How to cluster words into semantic entities, when performing information extraction?

Hi everyone,

I've got a question regarding information extraction from forms. Not sure if it's the right location to use to ask it. Don't hesitate to tell me if you think this post should be made elsewhere instead.

I've been searching the web about this for some time now, but I have not found a satisfactory answer yet. My objective is to automatically extract the content of a form as a list of (QUESTION; ANSWER) pairs.

There are tutos and notebook dedicated to showing how to perform information extraction by using LayoutLMForTokenClassification of the "transformers" python library (ex: here; or here).

However, with this, all we achieve is the labeling of words. To actually achieve my desired result, we need to do two more things:

A] First, we need to group together words into semantic entities; i.e. to group together the words which make up the name of a field / make up a QUESTION; or the words which constitute an ANSWER (for instance: first the word with the value and then the word for the unit, e.g. "3.5 kg").

B] Then we need to determine / extract the relations between those entities.
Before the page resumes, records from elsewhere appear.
-- ==== Sys2Proof/Machine/SaveArea.lean ====
section
/-! DEFINITION. The bytes of a tile's save area (17: R387, R389, R390; log 12): the stop record, the context images and the rest of the
768 KB layout. -/

namespace Sys2Proof.Machine

/-- The stop record of a tile (R387): the pc of a FREE context is all ones. -/
def Tile.stopRecord (x : Tile) (beat : Nat) : StopRec :=
  ⟨beat, (List.range 5).map fun c => if (x.ctx c).status = .free then BitVec.allOnes 64 else (x.ctx c).pc, x.sent, x.resolved⟩

/-- The 64 bytes of a stop record (R387). -/
def StopRec.bytes (r : StopRec) : List Byte :=
  leBytes 8 r.beat ++ (r.pcs.flatMap fun w => leBytes 8 w.toNat) ++ leBytes 4 r.sent ++ leBytes 4 r.resolved ++ leBytes 8 0

/-- The words of a list, 8 bytes each. -/
def wordBytes (l : List Word) : List Byte := l.flatMap fun w => leBytes 8 w.toNat

/-- The 128 bytes of a vector register. -/
def vregBytes (v : VReg) : List Byte := leBytes 128 v.toNat

/-- The code of a context's state in its image (R24, R390; log 12). -/
def CtxStatus.code : CtxStatus → Nat
  | .free => 0 | .running => 1 | .stalled => 2 | .parked => 3 | .trapped => 4

/-- The general registers of a context that are pending, as a bit map (R390). -/
def Ctx.pendingMap (k : Ctx) : Nat :=
  (List.range 32).foldl (fun n i => n + bitN (k.pend.any fun p => p.dst == .g (BitVec.ofNat 5 i)) * 2 ^ i) 0

/-- The state word of a context image (R390). -/
def Ctx.stateWord (k : Ctx) : Word :=
  BitVec.ofNat 64 (k.status.code + ((k.act.map (·.queue)).getD 0) * 16 + k.pendingMap * 2 ^ 32)

/-- The 8 KB image of a context (R390), with its slot word; k0 is all ones. -/
def Ctx.image (k : Ctx) (slot : Word) : List Byte :=
  let head := wordBytes k.gs.toList ++ ((List.range 8).flatMap fun i => leBytes 4 (k.k (BitVec.ofNat 3 i)).toNat)
    ++ wordBytes ([k.pc, k.st, k.pfx.setWidth 64, k.tx, k.tg, k.mh0, k.mh1, k.mlen, k.icount.setWidth 64, k.mret] ++ k.mvec.toList
      ++ [k.rngseed, k.rnsst, k.rnsch, k.wdog.setWidth 64, k.stateWord, slot])
    ++ wordBytes [k.trapc, k.trappc, k.trapva, k.trapiw] ++ List.replicate 32 0
    ++ wordBytes k.ms.toList ++ wordBytes k.vxs.toList ++ List.replicate 128 0
    ++ k.vs.toList.flatMap vregBytes
  head ++ List.replicate (8192 - head.length) 0

/-- The bytes of a slot (R155); the NI word's fields have no places in the manual, so it is free (log 12). -/
def Slot.bytes (sl : Slot) (ni : Word) : List Byte :=
  wordBytes ([sl.msg.h0, sl.msg.h1, sl.msg.tag] ++ (windowOf sl).toList ++ [ni])

/-- The bytes of a vote entry (R384): its first copy in the form of a slot (log 12). -/
def Vote.bytes (v : Vote) (ni : Word) : List Byte :=
  match v.copies with
  | m :: _ => Slot.bytes ⟨m, 0, 0, none, false, []⟩ ni
  | [] => List.replicate 160 0

/-- The slots of a queue in its storage (R155, R156): those that activations hold, by context, and those that wait.  DESIGN CHOICE (log 12): they
stand at consecutive positions from a free one on. -/
def Tile.slotsOf (x : Tile) (q : Nat) : List Slot :=
  ((List.range 5).filterMap fun c => (x.ctx c).act.bind fun a => if a.queue = q then some a.slot else none) ++ (x.queue q).waiting

/-- The position of the `i`-th of them, the first at `w`. -/
def Queue.position (u : Queue) (w : Word) (i : Nat) : Nat := (w.toNat + i) % 2 ^ u.logDepth

/-- Position of the slot that context `c` holds in its queue (R390). -/
def Tile.slotWord (x : Tile) (c : Nat) (w : Nat → Word) : Word :=
  match (x.ctx c).act with
  | some a =>
    let before := (List.range c).filter fun b => ((x.ctx b).act.map (·.queue)) == some a.queue
    BitVec.ofNat 64 ((x.queue a.queue).position (w (16 + a.queue)) before.length)
  | none => w (144 + c)

/-- The slots of a queue as they stand in its panes (R155), by offset in the save area; the NI words are free. -/
def Tile.slotParts (x : Tile) (q : Nat) (w : Nat → Word) : List (Nat × List Byte) :=
  let u := x.queue q
  let place (i : Nat) : Nat := 4096 * u.pane + 160 * u.position (w (16 + q)) i
  ((x.slotsOf q).zipIdx.filter fun (_, i) => decide (place i + 160 ≤ 507904)).map fun (sl, i) =>
    (0x40000 + place i, sl.bytes (w (672 + 256 * q + i)))

/-- The code of an owner (R81). -/
def Owner.code : Owner → Nat
  | .core => 0 | .mm => 1 | .rma => 2 | .sac => 3 | .ni => 4 | .firmware => 5

/-- A counter in the layout of its image, VALUE current (R84, R389). -/
def Counter.bytes (k : Counter) : List Byte :=
  leBytes 8 (k.value + k.threshold * 2 ^ 32)
    ++ leBytes 8 (k.hid + bitN k.timer * 2 ^ 12 + bitN k.rearm * 2 ^ 13 + bitN k.armed * 2 ^ 14) ++ leBytes 8 k.tag.toNat ++ leBytes 8 0

/-- The header of a save area (R389). -/
def Tile.saveHeader (x : Tile) (dom addr t beat : Nat) : List Byte :=
  leBytes 8 (dom + addr * 2 ^ 24) ++ leBytes 8 t ++ leBytes 8 beat
    ++ leBytes 8 (x.seq.toNat + x.active * 2 ^ 16 + x.pending.getD 0 * 2 ^ 20 + bitN x.pending.isSome * 2 ^ 24)
    ++ x.queues.toList.flatMap fun q => leBytes 2 (q.credit % 65536).toNat

/-- A list of entries of `n` bytes padded with zeros to `m` entries. -/
def padTo (n m : Nat) (l : List (List Byte)) : List Byte := l.flatten ++ List.replicate (n * (m - l.length)) 0

/-- The parts of a tile's save area with their offsets (R389); `w` gives the words whose contents have no places in the manual: NI words, the
second doubleword of a FIFO entry, issue-queue requests and what follows the descriptors of the sequencer (log 12). -/
def Tile.saveParts (x : Tile) (dom addr t beat : Nat) (r : StopRec) (w : Nat → Word) : List (Nat × List Byte) :=
  let own := x.kills.filter fun (k : Nat × Nat) => k.1 == dom
  let free (i n : Nat) : List Byte := wordBytes ((List.range n).map fun j => w (i + j))
  let queue (q : Nat) : List Byte :=
    let u := x.queue q
    let at' (i : Nat) : List Byte := leBytes 4 (u.position (w (16 + q)) i)
    at' ((x.slotsOf q).length - u.waiting.length) ++ at' (x.slotsOf q).length ++ leBytes 4 (x.occupancy q) ++ leBytes 4 (bitN u.spilling)
  let entries := (x.store.map fun sl => sl.bytes) ++ (x.votes.filter (!·.overflowed)).map fun v => v.bytes
  let run (r : Option Run) : List Byte := match r with | some r => wordBytes r.dws | none => List.replicate 64 0
  [(0x00000, x.saveHeader dom addr t beat),
   (0x00040, r.bytes),
   (0x00080, x.evc.toList.flatMap fun n => leBytes 4 n.toNat),
   (0x000C0, wordBytes x.barval.toList),
   (0x00140, padTo 2 64 (own.map fun (k : Nat × Nat) => leBytes 2 (k.2 + 2 ^ 15))),
   (0x001C0, leBytes 8 x.rnsmap.toNat ++ List.replicate 56 0),
   (0x00200, (List.range 16).flatMap queue),
   (0x00300, ((List.range 124).flatMap fun p => leBytes 1 (x.pane p).owner.code) ++ List.replicate 132 0),
   (0x00400, x.counters.toList.flatMap (·.bytes)),
   (0x00C00, x.fifo.toList.zipIdx.flatMap fun (l, i) => padTo 16 8 (l.zipIdx.map fun (e, j) => leBytes 8 e.data.toNat ++ free (32 + 8 * i + j) 1)),
   (0x00E00, padTo 32 16 (x.asyncQ.zipIdx.map fun (_, i) => free (64 + 4 * i) 4)),
   (0x01000, run x.running ++ run x.queued ++ leBytes 8 (((x.running.map (·.prog)).getD x.prog)) ++ free 128 15),
   (0x02000, (List.range 5).flatMap fun c => (x.ctx c).image (x.slotWord c w)),
   (0x0C000, padTo 160 512 (entries.zipIdx.map fun (f, i) => f (w (160 + i)))),
   (0x20000, (List.range 16).flatMap fun p => (List.range 256).flatMap fun e => leBytes 2 (x.slotEntry p e).toNat),
   (0x40000, x.sp.getList 0 507904)] ++ (List.range 16).flatMap fun q => x.slotParts q w

/-- Bytes of a tile's save area (R389). -/
def saveSize : Nat := 0xC0000

/-- The place of a tile's save area (R389): by its logical index. -/
def Domain.saveAt (d : Domain) (t : Nat) : Nat := d.saveBase + saveSize * d.tiles.findIdx (· == t)

/-- The stop record of a tile written at offset 0x40 of its save area (R387). -/
def State.writeStop (s : State) (d : Domain) (t : Nat) : State :=
  let r := (s.tile t).stopRecord s.beat
  (s.onTile t fun x => { x with stopRec := some r }).memWrite (d.saveAt t + 0x40) r.bytes

/-- A tile's save area written (R388 step 4, R389), its panes with their poison (R374). -/
def State.writeSave (s : State) (d : Domain) (t at' : Nat) : State :=
  let x := s.tile t
  let base := d.saveAt t
  let parts := x.saveParts d.dom (s.addr t) at' s.beat (x.stopRecord s.beat) fun i => Config.openWord s.fv i
  let s := parts.foldl (fun s (o, bs) => s.memWrite (base + o) bs) { s with fv := s.fv + 1 }
  x.spPoison.foldl (fun s p => if p < 0x7C000 then s.poisonMem (base + 0x40000 + p) 8 else s) s

end Sys2Proof.Machine
end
For instance, we need to find the relation linking one semantic entity which is a QUESTION, with one which is the associated ANSWER (which may also not exist).

There already exist some resources dedicated to performing the RelationExtraction part. Ex: by you, the people of Microsoft working on unilm, who implemented the LayoutLMv2ForRelationExtraction model (one tuto notebook is available here). In fact, one PR had been opened on the "transformers" repo in order add this model class. The latest version of the PR is here.

However, in order to work, this model assumes that we already know the semantic entities, hence the need for the A] step. But then, how do we achieve this step? That's what I'm struggling with. The output of the use of the LayouLMTokenClassification will look something like this: display_words_boxes

However, to use the RelationExtraction model, we need something like this instead. display_entities_boxes

Sure, we have this info for labelled data, but not at inference time, for a whole new document.

So, how do we do that for new documents? The order in which the words is output by the OCR may not be consistent with the order in which we actually need to consider the words, if we just rely on the label values to perform the decoding / the build of the semantic entities.

We can model the problem in various ways: notably, this can be though up as finding the edges between the nodes of a directed graph, where the indegree and outdegree values of each vertex are at most 1, and there is no cycle.

I have crafted a simple algo based notably on computing the distance between the bounding box of the words, to account for the info contained in the spatial locations of the words relative to one another, but it's far from perfect, and there are cases when it will fail to produce the correct result.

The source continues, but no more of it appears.